The good news is brands can play effectively in the people’s sandbox — provided they learn to play a different game, a game with new rules.
Banner ads and YouTube videos are print and broadcast constructs, respectively. The need to push past these formats has never been more clear. But what else can we do in digital? What else should we do?
Dan Hon, an Interactive Creative Director at Wieden + Kennedy, is a champion of brands building out digital services like Nike+ Running.
A general mistake in thinking around digital advertising is that there are two binary choices: either provide utility and essentially create products; or create fluff or entertainment that reinforces a brand and relies on paid attention.
That ignores the tremendous but difficult space in the middle.

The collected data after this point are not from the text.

/-! ### `State.setRes` -/

@[simp] theorem State.setRes_cfg (s : State) (r0 r1 : Nat) : (s.setRes r0 r1).cfg = s.cfg := rfl
@[simp] theorem State.setRes_ie (s : State) (r0 r1 : Nat) : (s.setRes r0 r1).ie = s.ie := rfl
@[simp] theorem State.setRes_status (s : State) (r0 r1 : Nat) : (s.setRes r0 r1).status = s.status := rfl
@[simp] theorem State.setRes_cmd (s : State) (r0 r1 : Nat) : (s.setRes r0 r1).cmd = s.cmd := rfl
@[simp] theorem State.setRes_arg0 (s : State) (r0 r1 : Nat) : (s.setRes r0 r1).arg0 = s.arg0 := rfl
@[simp] theorem State.setRes_arg1 (s : State) (r0 r1 : Nat) : (s.setRes r0 r1).arg1 = s.arg1 := rfl
@[simp] theorem State.setRes_res0 (s : State) (r0 r1 : Nat) : (s.setRes r0 r1).res0 = wordOf r0 := rfl
@[simp] theorem State.setRes_res1 (s : State) (r0 r1 : Nat) : (s.setRes r0 r1).res1 = wordOf r1 := rfl
@[simp] theorem State.setRes_wbits (s : State) (r0 r1 : Nat) : (s.setRes r0 r1).wbits = s.wbits := rfl
@[simp] theorem State.setRes_rcur (s : State) (r0 r1 : Nat) : (s.setRes r0 r1).rcur = s.rcur := rfl
@[simp] theorem State.setRes_rlim (s : State) (r0 r1 : Nat) : (s.setRes r0 r1).rlim = s.rlim := rfl
@[simp] theorem State.setRes_nleaf (s : State) (r0 r1 : Nat) : (s.setRes r0 r1).nleaf = s.nleaf := rfl
@[simp] theorem State.setRes_nnode (s : State) (r0 r1 : Nat) : (s.setRes r0 r1).nnode = s.nnode := rfl
@[simp] theorem State.setRes_root (s : State) (r0 r1 : Nat) : (s.setRes r0 r1).root = s.root := rfl
@[simp] theorem State.setRes_latch (s : State) (r0 r1 : Nat) : (s.setRes r0 r1).latch = s.latch := rfl
@[simp] theorem State.setRes_srstPend (s : State) (r0 r1 : Nat) : (s.setRes r0 r1).srstPend = s.srstPend := rfl
@[simp] theorem State.setRes_mem (s : State) (r0 r1 : Nat) : (s.setRes r0 r1).mem = s.mem := rfl
@[simp] theorem State.setRes_rstLow (s : State) (r0 r1 : Nat) : (s.setRes r0 r1).rstLow = s.rstLow := rfl
@[simp] theorem State.setRes_rdata (s : State) (r0 r1 : Nat) : (s.setRes r0 r1).rdata = s.rdata := rfl
@[simp] theorem State.setRes_schedule (s : State) (r0 r1 : Nat) : (s.setRes r0 r1).schedule = s.schedule := rfl
@[simp] theorem State.setRes_freeCount (s : State) (r0 r1 : Nat) : (s.setRes r0 r1).freeCount = s.freeCount := rfl

/-! ### `State.setWbits` -/

@[simp] theorem State.setWbits_cfg (s : State) (p : Nat) : (s.setWbits p).cfg = s.cfg := rfl
@[simp] theorem State.setWbits_ie (s : State) (p : Nat) : (s.setWbits p).ie = s.ie := rfl
@[simp] theorem State.setWbits_status (s : State) (p : Nat) : (s.setWbits p).status = s.status := rfl
@[simp] theorem State.setWbits_cmd (s : State) (p : Nat) : (s.setWbits p).cmd = s.cmd := rfl
@[simp] theorem State.setWbits_arg0 (s : State) (p : Nat) : (s.setWbits p).arg0 = s.arg0 := rfl
@[simp] theorem State.setWbits_arg1 (s : State) (p : Nat) : (s.setWbits p).arg1 = s.arg1 := rfl
@[simp] theorem State.setWbits_res0 (s : State) (p : Nat) : (s.setWbits p).res0 = s.res0 := rfl
@[simp] theorem State.setWbits_res1 (s : State) (p : Nat) : (s.setWbits p).res1 = s.res1 := rfl
@[simp] theorem State.setWbits_wbits (s : State) (p : Nat) : (s.setWbits p).wbits = wordOf p := rfl
@[simp] theorem State.setWbits_rcur (s : State) (p : Nat) : (s.setWbits p).rcur = s.rcur := rfl
@[simp] theorem State.setWbits_rlim (s : State) (p : Nat) : (s.setWbits p).rlim = s.rlim := rfl
@[simp] theorem State.setWbits_nleaf (s : State) (p : Nat) : (s.setWbits p).nleaf = s.nleaf := rfl
@[simp] theorem State.setWbits_nnode (s : State) (p : Nat) : (s.setWbits p).nnode = s.nnode := rfl
@[simp] theorem State.setWbits_root (s : State) (p : Nat) : (s.setWbits p).root = s.root := rfl
@[simp] theorem State.setWbits_latch (s : State) (p : Nat) : (s.setWbits p).latch = s.latch := rfl
@[simp] theorem State.setWbits_srstPend (s : State) (p : Nat) : (s.setWbits p).srstPend = s.srstPend := rfl
@[simp] theorem State.setWbits_mem (s : State) (p : Nat) : (s.setWbits p).mem = s.mem := rfl
@[simp] theorem State.setWbits_rstLow (s : State) (p : Nat) : (s.setWbits p).rstLow = s.rstLow := rfl
@[simp] theorem State.setWbits_rdata (s : State) (p : Nat) : (s.setWbits p).rdata = s.rdata := rfl
@[simp] theorem State.setWbits_schedule (s : State) (p : Nat) : (s.setWbits p).schedule = s.schedule := rfl
@[simp] theorem State.setWbits_freeCount (s : State) (p : Nat) : (s.setWbits p).freeCount = s.freeCount := rfl

/-! ### `State.setRcur` -/

@[simp] theorem State.setRcur_cfg (s : State) (p : Nat) : (s.setRcur p).cfg = s.cfg := rfl
@[simp] theorem State.setRcur_ie (s : State) (p : Nat) : (s.setRcur p).ie = s.ie := rfl
@[simp] theorem State.setRcur_status (s : State) (p : Nat) : (s.setRcur p).status = s.status := rfl
@[simp] theorem State.setRcur_cmd (s : State) (p : Nat) : (s.setRcur p).cmd = s.cmd := rfl
@[simp] theorem State.setRcur_arg0 (s : State) (p : Nat) : (s.setRcur p).arg0 = s.arg0 := rfl
@[simp] theorem State.setRcur_arg1 (s : State) (p : Nat) : (s.setRcur p).arg1 = s.arg1 := rfl
@[simp] theorem State.setRcur_res0 (s : State) (p : Nat) : (s.setRcur p).res0 = s.res0 := rfl
@[simp] theorem State.setRcur_res1 (s : State) (p : Nat) : (s.setRcur p).res1 = s.res1 := rfl
@[simp] theorem State.setRcur_wbits (s : State) (p : Nat) : (s.setRcur p).wbits = s.wbits := rfl
@[simp] theorem State.setRcur_rcur (s : State) (p : Nat) : (s.setRcur p).rcur = wordOf p := rfl
@[simp] theorem State.setRcur_rlim (s : State) (p : Nat) : (s.setRcur p).rlim = s.rlim := rfl
@[simp] theorem State.setRcur_nleaf (s : State) (p : Nat) : (s.setRcur p).nleaf = s.nleaf := rfl
@[simp] theorem State.setRcur_nnode (s : State) (p : Nat) : (s.setRcur p).nnode = s.nnode := rfl
@[simp] theorem State.setRcur_root (s : State) (p : Nat) : (s.setRcur p).root = s.root := rfl
@[simp] theorem State.setRcur_latch (s : State) (p : Nat) : (s.setRcur p).latch = s.latch := rfl
@[simp] theorem State.setRcur_srstPend (s : State) (p : Nat) : (s.setRcur p).srstPend = s.srstPend := rfl
@[simp] theorem State.setRcur_mem (s : State) (p : Nat) : (s.setRcur p).mem = s.mem := rfl
@[simp] theorem State.setRcur_rstLow (s : State) (p : Nat) : (s.setRcur p).rstLow = s.rstLow := rfl
@[simp] theorem State.setRcur_rdata (s : State) (p : Nat) : (s.setRcur p).rdata = s.rdata := rfl
@[simp] theorem State.setRcur_schedule (s : State) (p : Nat) : (s.setRcur p).schedule = s.schedule := rfl
@[simp] theorem State.setRcur_freeCount (s : State) (p : Nat) : (s.setRcur p).freeCount = s.freeCount := rfl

I do know what Hon means by the binary choices. I’ve laid them out for clients, and our readers here, for years. What I don’t accept is the notion that building digital services fails to fit into this simple equation. I hate to dwell in semantics, but Nike+ is also a product, and an excellent example of branded utility.
The truth is people are actively charting their own courses in digital via a plethora of mostly free and some paid tools. We are managing our real lives from a digital dashboard. It’s how we keep in touch with friends and family, pay our bills, shop, plan vacations, book travel, make dinner reservations, find dates and so on. Nike+ found a way to be useful, and that’s a fantastic thing. I would love to see this model repeated a thousand fold.
I will merely add that the brand who launches a lifestyle magazine or produces a feature film (both large scale content plays) is also finding a compelling way to be useful. Entertaining and informing people are both hugely useful.